Fatih Hafiz Mehmet
ANKARA
Diplomat Kuba di Ankara mengkritik pemerintah Amerika Serikat yang sedang mempertimbangkan untuk memberlakukan kembali sebuah undang-undang.
Pada 16 Januari, Departemen Luar Negeri AS mengumumkan telah memperpanjang penangguhan Helms-Burton Act selama 45 hari, bukan enam bulan seperti yang terdahulu.
Title III of Helms-Bolton Act adalah undang-undang yang disahkan pada 1996, yang menetapkan embargo terhadap Kuba.
Sejak 1996, pemerintah AS tetap menangguhkan penerapan undang-undang itu untuk mencegah tindakan yang memungkinkan warga AS menuntut perusahaan dan individu asing karena "perdagangan" properti yang disita oleh pemerintah Kuba beberapa dekade lalu.
"Tampaknya pemerintah AS mempertimbangkan untuk mencabut penangguhan penuh Title III of Helms-Burton Act,” kata Duta Besar Kuba di Turki Luis Alberto Amoros Nunez, dalam sebuah wawancara dengan Anadolu Agency.
Menurut Nunez, itu berarti siapapun dapat menuntut pengusaha asing, termasuk warga negara Turki di Kuba.
Dia menegaskan bahwa pencabutan penangguhan itu bertentangan dengan hukum internasional dan embargo terhadap Kuba setiap tahunnya dikritik oleh mayoritas negara anggota PBB.
Selain itu, undang-undang tersebut akan memperumit negosiasi antara Kuba dan AS mengenai nasionalisasi properti AS di Kuba pada 1960-an.
Title III of Helms-Bolton Act selalu ditangguhkan oleh pemerintahan AS sebelumnya karena sifat ekstrateritorialnya dianggap rumit.
Dalam sebuah pernyataan yang dirilis pada 16 Januari, Deplu AS mengatakan bahwa undang-undang itu ditangguhkan selama 45 hari demi peninjauan yang lebih cermat sehubungan dengan kepentingan nasional Amerika Serikat dan upaya untuk mempercepat transisi ke demokrasi di Kuba.
"Kami mendorong siapapun yang melakukan bisnis di Kuba untuk mempertimbangkan kembali apakah mereka memperdagangkan properti yang disita dan bersekongkol dengan kediktatoran Kuba," tambah pernyataan itu.
“Kuba sepenuhnya mengecam pernyataan AS. Menurut saya, tindakan itu sangat tidak bertanggung jawab dan menunjukkan sikap permusuhan terhadap Kuba," tegas Nunez menanggapi pernyataan tersebut.
Helms-Bolton Act atau LIBERTAD Act dikritik oleh Dewan Eropa, Uni Eropa, Inggris, Kanada, Meksiko, Brasil, Argentina, dan lainnya yang memiliki hubungan dagang dengan Kuba.
Negara-negara ini menyatakan bahwa undang-undang itu bertentangan dengan semangat hukum internasional dan kedaulatan.
- Kuba menentang agresi di Venezuela
"Kami benar-benar menentang agresi terhadap Venezuela,” ujar Nunez menanggapi perkembangan terkini di Venezuela.
Duta besar itu menekankan bahwa Kuba mengutuk "upaya kudeta di Venezuela yang memaksakan pemerintahan boneka untuk melayani AS".
Dia juga menyatakan dukungan dan solidaritas negaranya untuk pemerintah konstitusional Presiden Nicolas Maduro.
Pekan lalu, Pemimpin Majelis Nasional Venezuela Juan Guaido, menyatakan dirinya sebagai presiden sementara Venezuela.
Presiden AS Donald Trump turut mengakui Guaido sebagai presiden.
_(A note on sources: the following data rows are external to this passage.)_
-- ==== Sys2Proof/Machine/StateBuilder.lean ====
section
/-! DEFINITION. The State Builder: BuildState (R61), CONSTRUCT (R62), INITSTATE (R63). -/

namespace Sys2Proof.Machine

/-- `BuildState(k, n, ctr)` (R61): four constants, eight key words, the counter, three nonce words. -/
def buildState (k : Words 8) (n : Words 3) (ctr : Word) : Words 16 :=
  #v[0x61707865, 0x3320646e, 0x79622d32, 0x6b206574,
    k[0], k[1], k[2], k[3], k[4], k[5], k[6], k[7],
    ctr, n[0], n[1], n[2]]

/-- CONSTRUCT (R62). A failure clears VALID before it raises; the key length is checked first (R109). -/
def execConstruct (s : State) : Answer :=
  if s.keyLen ≠ 32 then .next (s.invalidate.raise .invalidKeyLength)
  else if s.nonceLen ≠ 12 then .next (s.invalidate.raise .invalidNonceLength)
  else .next ((s.setContext (keyWords s.keyBuf) (nonceWords s.nonceBuf) s.ctrArg).finish 0)

/-- INITSTATE (R63): the counter is CTR_ARG, used as is. -/
def execInitstate (s : State) : Answer :=
  if s.valid = false then .next (s.raise .noContext)
  else .next ((s.setS (buildState s.k s.n s.ctrArg)).finish 0)

end Sys2Proof.Machine
end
Tak lama setelah itu, Argentina, Kanada, Chili, Kolombia, Kosta Rika, Ekuador, Guatemala, Panama, dan Paraguay mengikuti langkah AS.
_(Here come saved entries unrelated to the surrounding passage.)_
/-- R125: while BUSY = 1 every register access but a STATUS read is refused; a STATUS read shows BUSY = 1 and zero reserved
bits (R13), and changes nothing but the reply and the model's count of free values. The reply and the count are the model's own
fields (logs 4, 5); that the reserved bits read 0 while BUSY = 1 too, and that the other bits are free values, which the
statement does not constrain, is its choice (log 7). -/
def Obligations.BusyRegisterAccess : Prop :=
  ∀ (s : State) (off : Nat) (reg : WindowReg) (v : Word) (rest : List Input),
    s.busy = true → windowAccess off .word = .ok reg →
      (s.inputs = .write off .word v :: rest → step s = .refused (.registerWhileBusy reg)) ∧
      (s.inputs = .read off .word :: rest → reg ≠ .status → step s = .refused (.registerWhileBusy reg)) ∧
      (s.inputs = .read off .word :: rest → reg = .status →
        ∃ u, step s = .next { s with inputs := rest, reply := some (.word u), draws := s.draws + 1 } ∧
          u.getLsbD 0 = true ∧ u &&& 0xFFFFFF0C = 0)

/-- R13: an idle CORE's STATUS reads as 2 * VALID + 16 * RESULT, and the read changes nothing but the reply, which is a field
of the model's own (log 4). -/
def Obligations.IdleStatusRead : Prop :=
  ∀ (s : State) (rest : List Input), s.cmd = none → s.inputs = .read 0x004 .word :: rest →
    ∃ v : Word, step s = .next { s with inputs := rest, reply := some (.word v) } ∧
      v.toNat = 2 * s.valid.toNat + 16 * s.result.toNat

/-- R126: while a CIPHER or COMBINE is being executed the host's writes of IN, and its reads and writes of OUT, are refused. They
are while any other command is, and at every offset: "the host must not access them during that time" (R39), "not touch other
registers, `IN`, `OUT`" (R133), "forbidden except reading `STATUS`; a violating host is refused by the model" (D16). -/
def Obligations.MessagesWhileBusy : Prop :=
  ∀ (s : State) (addr : BitVec 64) (v : Byte) (rest : List Input), s.busy = true →
    (s.inputs = .writeIn addr v :: rest → step s = .refused (.messageWhileBusy addr)) ∧
    (s.inputs = .writeOut addr v :: rest → step s = .refused (.messageWhileBusy addr)) ∧
    (s.inputs = .readOut addr :: rest → step s = .refused (.messageWhileBusy addr))

/-- The host of an idle CORE fills IN and reads OUT (R30, R31, R133): a byte written reads back and every other byte of its space
reads as before, an OUT byte read is the one stored, and every register, the other space and every interaction still to come
are unchanged. That the host may write OUT is the model's reading (log 11); the list of interactions and the reply are its own
fields (logs 2, 4). -/
def Obligations.MessageAccessAllowed : Prop :=
  ∀ (s : State) (addr : BitVec 64) (v : Byte) (rest : List Input), s.cmd = none → s.inMem.wf = true → s.outMem.wf = true →
    (s.inputs = .writeIn addr v :: rest →
      ∃ m : Memory, step s = .next { s with inputs := rest, reply := none, inMem := m } ∧
        ∀ a, m.read a = if a = addr.toNat then v else s.inMem.read a) ∧
    (s.inputs = .writeOut addr v :: rest →
      ∃ m : Memory, step s = .next { s with inputs := rest, reply := none, outMem := m } ∧
        ∀ a, m.read a = if a = addr.toNat then v else s.outMem.read a) ∧
    (s.inputs = .readOut addr :: rest →
      step s = .next { s with inputs := rest, reply := some (.byte (s.outMem.read addr.toNat)) })

/-- R22, R35, U3: an access that is not an aligned 32-bit word, an access at a reserved offset or beyond 0x1FF, a write of a
read-only register and a read of CMD are refused. Which reason is named where several hold is the model's choice (log 12). -/
def Obligations.WindowRefusals : Prop :=
  ∀ (s : State) (off : Nat) (size : AccessSize) (v : Word) (rest : List Input),
    s.inputs = .write off size v :: rest ∨ s.inputs = .read off size :: rest →
      (size ≠ .word ∨ off % 4 ≠ 0 → step s = .refused (.notAlignedWord off)) ∧
      (size = .word → off % 4 = 0 →
        (0x020 ≤ off ∧ off < 0x040) ∨ (0x06C ≤ off ∧ off < 0x080) ∨ (0x0B0 ≤ off ∧ off < 0x0C0) ∨ 0x1C0 ≤ off →
        step s = .refused (.reservedOffset off)) ∧
      (size = .word → off % 4 = 0 → s.cmd = none → s.inputs = .write off size v :: rest →
        off = 0x004 ∨ off = 0x008 ∨ (0x080 ≤ off ∧ off < 0x0B0) →
        ∃ reg, reg.offset = off ∧ step s = .refused (.writeOfReadOnly reg)) ∧
      (size = .word → off = 0x000 → s.cmd = none → s.inputs = .read off size :: rest →
        step s = .refused .readOfWriteOnly)

/-- The window's map is R22's table, written out, and the registers' offsets are its inverse on aligned offsets (R22). -/
def Obligations.WindowMap : Prop :=
  (windowReg 0x000 = some .cmd ∧ windowReg 0x004 = some .status ∧ windowReg 0x008 = some .faultLog ∧
    windowReg 0x00C = some .keyLen ∧ windowReg 0x010 = some .nonceLen ∧ windowReg 0x014 = some .ctrArg ∧
    windowReg 0x018 = some .lenLo ∧ windowReg 0x01C = some .lenHi ∧ windowReg 0x0AC = some .ctr0 ∧
    (∀ j : Fin 8, windowReg (0x040 + 4 * j.val) = some (.keyBuf j) ∧ windowReg (0x080 + 4 * j.val) = some (.k j)) ∧
    (∀ j : Fin 3, windowReg (0x060 + 4 * j.val) = some (.nonceBuf j) ∧ windowReg (0x0A0 + 4 * j.val) = some (.n j)) ∧
    ∀ i : Fin 16, windowReg (0x0C0 + 4 * i.val) = some (.s i) ∧ windowReg (0x100 + 4 * i.val) = some (.w i) ∧
      windowReg (0x140 + 4 * i.val) = some (.b i) ∧ windowReg (0x180 + 4 * i.val) = some (.ks i)) ∧
  (∀ r : WindowReg, windowReg r.offset = some r ∧ r.offset % 4 = 0 ∧ r.offset < 512) ∧
    ∀ off r, windowReg off = some r → off % 4 = 0 → r.offset = off

/-- The host of an idle CORE reads at each offset of R22 the register the table gives it, byte registers as little-endian words
(R34), and the read changes nothing but the reply (STATUS: IdleStatusRead; CMD: WindowRefusals). It reads back the word it wrote
to a read-write register, and every other register reads as before. The list of interactions and the reply are the model's own
fields (logs 2, 4). -/
def Obligations.WindowReadBack : Prop :=
  (∀ (s : State) (rest : List Input), s.cmd = none →
    let reads := fun (off : Nat) (v : Word) =>
      step { s with inputs := .read off .word :: rest } = .next { s with inputs := rest, reply := some (.word v) }
    reads 0x008 s.faultLog ∧ reads 0x00C s.keyLen ∧ reads 0x010 s.nonceLen ∧ reads 0x014 s.ctrArg ∧
    reads 0x018 s.lenLo ∧ reads 0x01C s.lenHi ∧ reads 0x0AC s.ctr0 ∧
    (∀ j : Fin 8, reads (0x080 + 4 * j.val) s.k[j] ∧ reads (0x040 + 4 * j.val) (packLE
      (s.keyBuf[4 * j.val]'(by omega)) (s.keyBuf[4 * j.val + 1]'(by omega)) (s.keyBuf[4 * j.val + 2]'(by omega))
      (s.keyBuf[4 * j.val + 3]'(by omega)))) ∧
    (∀ j : Fin 3, reads (0x0A0 + 4 * j.val) s.n[j] ∧ reads (0x060 + 4 * j.val) (packLE
      (s.nonceBuf[4 * j.val]'(by omega)) (s.nonceBuf[4 * j.val + 1]'(by omega)) (s.nonceBuf[4 * j.val + 2]'(by omega))
      (s.nonceBuf[4 * j.val + 3]'(by omega)))) ∧
    ∀ i : Fin 16, reads (0x0C0 + 4 * i.val) s.s[i] ∧ reads (0x100 + 4 * i.val) s.w[i] ∧ reads (0x140 + 4 * i.val) s.b[i] ∧
      reads (0x180 + 4 * i.val) (packLE (s.ks[4 * i.val]'(by omega)) (s.ks[4 * i.val + 1]'(by omega))
        (s.ks[4 * i.val + 2]'(by omega)) (s.ks[4 * i.val + 3]'(by omega)))) ∧
  ∀ (s : State) (r : WindowReg) (v : Word) (rest : List Input), s.cmd = none → r ≠ .cmd → (s.writeReg v r).isSome = true →
    s.inputs = .write r.offset .word v :: .read r.offset .word :: rest →
      ∃ t u, step s = .next t ∧ step t = .next u ∧ u.reply = some (.word v) ∧ u.inputs = rest ∧
        (∀ r', r' ≠ r → u.readReg r' = s.readReg r') ∧ SameText s u ∧ SameOut s u

/-- The host of an idle CORE writes at each read-write offset of R22 the register the table gives it, and nothing else: a word
register takes the word, byte `k` of the word goes to byte `4j + k` of a byte register (R34). The list of interactions and the
reply a write clears are the model's own fields (logs 2, 4). -/
def Obligations.WindowWrites : Prop :=
  ∀ (s : State) (v : Word) (rest : List Input), s.cmd = none →
    let writes := fun (off : Nat) (t : State) =>
      step { s with inputs := .write off .word v :: rest } = .next { t with inputs := rest, reply := none }
    let lane := fun (old : Byte) (i j : Nat) => if i / 4 = j then v.toNat / 2 ^ (8 * (i % 4)) % 2 ^ 8 else old.toNat
    writes 0x00C { s with keyLen := v } ∧ writes 0x010 { s with nonceLen := v } ∧ writes 0x014 { s with ctrArg := v } ∧
    writes 0x018 { s with lenLo := v } ∧ writes 0x01C { s with lenHi := v } ∧
    (∀ j : Fin 8, ∃ x : Bytes 32, writes (0x040 + 4 * j.val) { s with keyBuf := x } ∧
      ∀ i : Fin 32, x[i].toNat = lane s.keyBuf[i] i.val j.val) ∧
    (∀ j : Fin 3, ∃ x : Bytes 12, writes (0x060 + 4 * j.val) { s with nonceBuf := x } ∧
      ∀ i : Fin 12, x[i].toNat = lane s.nonceBuf[i] i.val j.val) ∧
    ∀ j : Fin 16, writes (0x0C0 + 4 * j.val) { s with s := s.s.set j v } ∧ writes (0x100 + 4 * j.val) { s with w := s.w.set j v } ∧
      writes (0x140 + 4 * j.val) { s with b := s.b.set j v } ∧
      ∃ x : Bytes 64, writes (0x180 + 4 * j.val) { s with ks := x } ∧
        ∀ i : Fin 64, x[i].toNat = lane s.ks[i] i.val j.val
Bolivia dan Meksiko adalah negara-negara Amerika yang masih mengakui kepemimpinan Maduro.
Rusia dan China menentang seruan AS untuk mendukung Guaido, dan mengutuk campur tangan internasional di Venezuela. Selain itu, Turki dan Iran juga menyatakan dukungan untuk Maduro.
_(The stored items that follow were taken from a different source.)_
-- ==== Sys2Proof/Tests/Slice0.lean ====
section
/-! SUPPORT. Tests of single steps against spec/95_test_vectors.md, and a witness for the hypotheses of every obligation. -/

namespace Sys2Proof.Tests

open Sys2Proof.Machine

/-! ## Helpers -/

/-- One view of the next state an answer gives, and none if it gives no next state. -/
def seen {α : Type} (a : Answer) (f : State → α) : Option α :=
  match a with
  | .next t => some (f t)
  | .fault _ => none
  | .refused _ => none

/-- The refusal an answer is, if it is one. -/
def refusal (a : Answer) : Option Refusal :=
  match a with
  | .next _ => none
  | .fault _ => none
  | .refused r => some r

/-- The first `n` bytes of OUT. -/
def outBytes (n : Nat) (s : State) : List Byte := (List.range n).map s.outMem.read

/-- A text placed in a message space from offset `a`. -/
def place : Nat → List Byte → Memory → Memory
  | _, [], m => m
  | a, v :: vs, m => place (a + 1) vs (m.write a v)

/-- `KEY_A`: bytes 00 01 .. 1f. -/
def keyA : Bytes 32 := Vector.ofFn fun i => BitVec.ofNat 8 i.val

/-- `NONCE_A`. -/
def nonceA : Bytes 12 := #v[0, 0, 0, 9, 0, 0, 0, 0x4a, 0, 0, 0, 0]

/-- The operands of V1 written, nothing else. -/
def operandsA : State :=
  { State.reset with keyBuf := keyA, nonceBuf := nonceA, keyLen := 0x20, nonceLen := 0x0c, ctrArg := 1 }

/-- The key words of V1. -/
def kA : Words 8 := #v[0x03020100, 0x07060504, 0x0b0a0908, 0x0f0e0d0c, 0x13121110, 0x17161514, 0x1b1a1918, 0x1f1e1d1c]

/-- The nonce words of V1. -/
def nA : Words 3 := #v[0x09000000, 0x4a000000, 0x00000000]

/-- The State of V5. -/
def sA : Words 16 := #v[0x61707865, 0x3320646e, 0x79622d32, 0x6b206574, 0x03020100, 0x07060504, 0x0b0a0908, 0x0f0e0d0c,
    0x13121110, 0x17161514, 0x1b1a1918, 0x1f1e1d1c, 0x00000001, 0x09000000, 0x4a000000, 0x00000000]

/-- The working array of V6, row DR 10. -/
def wA : Words 16 := #v[0x837778ab, 0xe238d763, 0xa67ae21e, 0x5950bb2f, 0xc4f2d0c7, 0xfc62bb2f, 0x8fa018fc, 0x3f5ec7b7,
    0x335271c2, 0xf29489f3, 0xeabda8fc, 0x82e46ebd, 0xd19c12b4, 0xb04e16de, 0x9e83d0cb, 0x4e3c50a2]

/-- The Block of V6. -/
def bA : Words 16 := #v[0xe4e7f110, 0x15593bd1, 0x1fdd0f50, 0xc47120a3, 0xc7f4d1c7, 0x0368c033, 0x9aaa2204, 0x4e6cd4c3,
    0x466482d2, 0x09aa9f07, 0x05d7c214, 0xa2028bd9, 0xd19c12b5, 0xb94e16de, 0xe883d0cb, 0x4e3c50a2]

/-- The context of V1 with a base counter and a text length, and nothing else. -/
def withContext (ctr len : Word) : State :=
  { State.reset with k := kA, n := nA, ctr0 := ctr, valid := true, lenLo := len }

/-- A command word being executed on the reset state, and the host's interactions to come. -/
def running (cw : Word) (inputs : List Input) : State := { State.reset with cmd := some cw, inputs := inputs }

/-! ## Decoding (V17) and well-formedness -/

theorem test_decode_construct : decode 0x00000001 = .ok .construct := by decide

theorem test_decode_initstate : decode 0x00000002 = .ok .initstate := by decide

theorem test_decode_block : decode 0x00000003 = .ok .block := by decide

theorem test_decode_serialize : decode 0x00000004 = .ok .serialize := by decide

theorem test_decode_combine : decode 0x00000005 = .ok .combine := by decide

theorem test_decode_cipher : decode 0x00000006 = .ok .cipher := by decide

theorem test_decode_copy : decode 0x00000010 = .ok .copy := by decide

/-- `QROUND 0,4,8,12`, bit by bit: zero 31:24, d 23:20, c 19:16, b 15:12, a 11:8, op 7:0 (R45). -/
theorem test_decode_qround : decode 0b00000000_1100_1000_0100_0000_00010001 = .ok (.qround 0 4 8 12) := by decide

theorem test_decode_qround_operand_order : decode 0x00cdef11 = .ok (.qround 15 14 13 12) := by decide

theorem test_decode_addstate : decode 0x00000012 = .ok .addstate := by decide

theorem test_decode_unassigned :
    [0x00000000, 0x00000007, 0x00000008, 0x0000000f, 0x00000013, 0x000000ff, 0xffffffff].map decode =
      List.replicate 7 (.error .unassignedOp) := by decide

theorem test_decode_nonzero_bits :
    [0x00000101, 0x80000003, 0x01c84011].map decode = List.replicate 3 (.error .nonzeroBits) := by decide

theorem test_decode_repeated_index :
    [0x00000011, 0x00c84411, 0x00c8c011].map decode = List.replicate 3 (.error .repeatedIndex) := by decide

/-- The one check of well-formedness refuses an ill-formed term, for each pair of equal indices (R47). -/
theorem test_wellFormed_refuses :
    ¬ (Instr.qround 4 4 8 12).WellFormed ∧ ¬ (Instr.qround 8 4 8 12).WellFormed ∧ ¬ (Instr.qround 12 4 8 12).WellFormed ∧
      ¬ (Instr.qround 0 4 4 12).WellFormed ∧ ¬ (Instr.qround 0 12 8 12).WellFormed ∧
      ¬ (Instr.qround 0 4 12 12).WellFormed ∧ (Instr.qround 0 4 8 12).WellFormed :=
  ⟨by decide, by decide, by decide, by decide, by decide, by decide, by decide⟩

/-- The words of a double round, from the programs P2b and R53. -/
theorem test_encode_dRound : dRound.map encode =
    [0x00c84011, 0x00d95111, 0x00ea6211, 0x00fb7311, 0x00fa5011, 0x00cb6111, 0x00d87211, 0x00e94311] := by decide

/-- BLOCK.LONG has 82 commands (R53). -/
theorem test_blockLong_length : blockLong.length = 82 := by decide

theorem test_decodeTableWord : decodeTableWord 32 0x00321011 = some (.qround 0 1 2 3) := by decide

/-! ## Operands, flags, arithmetic -/

/-- V1. -/
theorem test_packLE : packLE 0x01 0x02 0x03 0x04 = 0x04030201 ∧ packLE 0 0 0 0x80 = 0x80000000 := by decide

/-- V2. -/
theorem test_rotl32 : rotl32 0x7998bfda 7 = 0xcc5fed3c ∧ rotl32 0x80000000 1 = 1 ∧ rotl32 0x00000001 31 = 0x80000000 ∧
    rotl32 0x12345678 12 = 0x45678123 := by decide

/-- V4, all ones: every addition drops its carry. -/
theorem test_quarterRound_carries :
    quarterRound { a := 0xffffffff, b := 0xffffffff, c := 0xffffffff, d := 0xffffffff } =
      { a := 0xf0000ffd, b := 0x88790878, c := 0x0110fdef, d := 0x010ffdf0 } := by decide

/-- V15: the limit, one byte below and above it, and a length whose block count passes 2^32. -/
theorem test_counterOverflows :
    counterOverflows 0xffffffff 64 = false ∧ counterOverflows 0xffffffff 65 = true ∧ counterOverflows 0xfffffffe 128 = false ∧
      counterOverflows 0xfffffffe 129 = true ∧ counterOverflows 0 (2 ^ 38) = false ∧ counterOverflows 0 (2 ^ 38 + 1) = true ∧
      counterOverflows 1 (2 ^ 38 - 63) = true ∧ counterOverflows 0 (2 ^ 64 - 1) = true ∧ counterOverflows 0xffffffff 0 = false := by
  decide

/-- V16 row 10: VALID 1, RESULT 3, idle. -/
theorem test_status : statusWord false true 3 = 0x00000032 := by decide

/-! ## Commands -/

/-- V1: CONSTRUCT. -/
theorem test_construct : seen (exec .construct operandsA) (fun t => (t.k, t.n, t.ctr0, t.status)) = some (kA, nA, 1, 2) := by
  decide

/-- V16 row 8: both lengths wrong, the key is reported and VALID cleared. -/
theorem test_construct_key_first :
    seen (exec .construct { operandsA with keyLen := 0x1f, nonceLen := 0x0b, valid := true, faultLog := 0x46 })
      (fun t => (t.status, t.faultLog)) = some (0x10, 0x46) := by decide

/-- V5: the counter is CTR_ARG, not CTR0. -/
theorem test_initstate : seen (exec .initstate { withContext 7 0 with ctrArg := 1 }) (fun t => (t.s, t.ctr0)) = some (sA, 7) := by
  decide

/-- V16 row 2. -/
theorem test_initstate_no_context :
    seen (exec .initstate State.reset) (fun t => (t.status, t.faultLog, t.s[0])) = some (0x60, 0x40, 0) := by decide

/-- V6: the whole Block and the post-round array. -/
theorem test_block : seen (exec .block { State.reset with s := sA }) (fun t => (t.w, t.b, t.s[12])) = some (wA, bA, 1) := by
  decide +kernel

/-- V5: COPY (R71). -/
theorem test_copy : seen (exec .copy { State.reset with s := sA }) (fun t => (t.w, t.s)) = some (sA, sA) := by decide

/-- V4: the operand order decides which register plays which part. -/
theorem test_qround :
    seen (exec (.qround 15 14 13 12) { State.reset with w := #v[0x0, 0x0, 0x0, 0x0, 0x0, 0x0, 0x0, 0x0, 0x0, 0x0, 0x0, 0x7, 0x01234567, 0x9b8d6f43, 0x01020304, 0x11111111] })
      (fun t => t.w) = some #v[0x0, 0x0, 0x0, 0x0, 0x0, 0x0, 0x0, 0x0, 0x0, 0x0, 0x0, 0x7, 0x5881c4bb, 0x4581472e, 0xcb1cf8ce, 0xea2a92f4] := by decide

/-- R106: a repeated index. -/
theorem test_qround_repeated : seen (exec (.qround 4 4 8 12) State.reset) (fun t => (t.status, t.faultLog)) = some (0x70, 0x80) := by
  decide

/-- R73's corner: a word wraps and no carry passes to the next. -/
theorem test_addstate :
    seen (exec .addstate { State.reset with w := Vector.replicate 16 0xffffffff, s := (Vector.replicate 16 0).set 3 1 })
      (fun t => (t.b[3], t.b[4])) = some (0, 0xffffffff) := by decide

/-- V10. -/
theorem test_serialize :
    seen (exec .serialize { State.reset with b := #v[0x01020304, 0x80000000, 0x000000ff, 0xdeadbeef, 0x00000000,
    0x00000001, 0x00000002, 0x00000003, 0x00000004, 0x00000005, 0x00000006, 0x00000007, 0x00000008, 0x00000009,
    0x0000000a, 0x0000000b] })
      (fun t => t.ks.toList) = some
    [0x04, 0x03, 0x02, 0x01, 0x00, 0x00, 0x00, 0x80, 0xff, 0x00, 0x00, 0x00, 0xef, 0xbe, 0xad, 0xde, 0x00, 0x00, 0x00,
    0x00, 0x01, 0x00, 0x00, 0x00, 0x02, 0x00, 0x00, 0x00, 0x03, 0x00, 0x00, 0x00, 0x04, 0x00, 0x00, 0x00, 0x05, 0x00,
    0x00, 0x00, 0x06, 0x00, 0x00, 0x00, 0x07, 0x00, 0x00, 0x00, 0x08, 0x00, 0x00, 0x00, 0x09, 0x00, 0x00, 0x00, 0x0a,
    0x00, 0x00, 0x00, 0x0b, 0x00, 0x00, 0x00] := by decide +kernel

/-- The keystream of V6 in KS, as SERIALIZE leaves it, and a text in IN. -/
def combining (text : List Byte) (len : Word) : State :=
  { State.reset with ks := serialize bA, inMem := place 0 text [], lenLo := len }

/-- V11. -/
theorem test_combine :
    seen (exec .combine (combining [0xff, 0xff, 0xff, 0xff, 0xff] 5)) (outBytes 6) =
      some [0xef, 0x0e, 0x18, 0x1b, 0x2e, 0x00] := by decide +kernel

/-- V11: LEN 65 is LengthMismatch, OUT untouched. -/
theorem test_combine_too_long :
    seen (exec .combine { combining [0xff] 65 with outMem := [(0, 0x5a)] }) (fun t => (t.result, t.faultLog, t.outMem)) =
      some (3, 8, [(0, 0x5a)]) := by decide +kernel

/-- V12: two blocks, the second of one byte under the next counter; OUT beyond LEN is kept (R92). -/
theorem test_cipher :
    seen (exec .cipher { withContext 1 65 with inMem := [(1, 0x01), (64, 0x40)], outMem := [(65, 0x77)] })
      (fun t => (t.outMem.read 0, t.outMem.read 1, t.outMem.read 64, t.outMem.read 65, t.s[12], t.w[0])) =
      some (0x10, 0xf0, 0x4a, 0x77, 2, 0x16130fa5) := by decide +kernel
Saat diwawancarai, Nunez mengatakan bahwa hubungan bilateral Turki-Kuba “baik”.
Presiden Turki Recep Tayyip Erdogan mengunjungi Kuba pada 2015 sekaligus menemui Presiden Kuba saat itu, Raul Castro.
Nunez mengatakan kunjungan timbal balik antara pemimpin kedua negara telah memperkuat hubungan bilateral.
"Turki sangat jelas menentang embargo. Orang-orang Turki adalah orang yang bangga akan identitas mereka dan rendah hati,” kata dia lagi.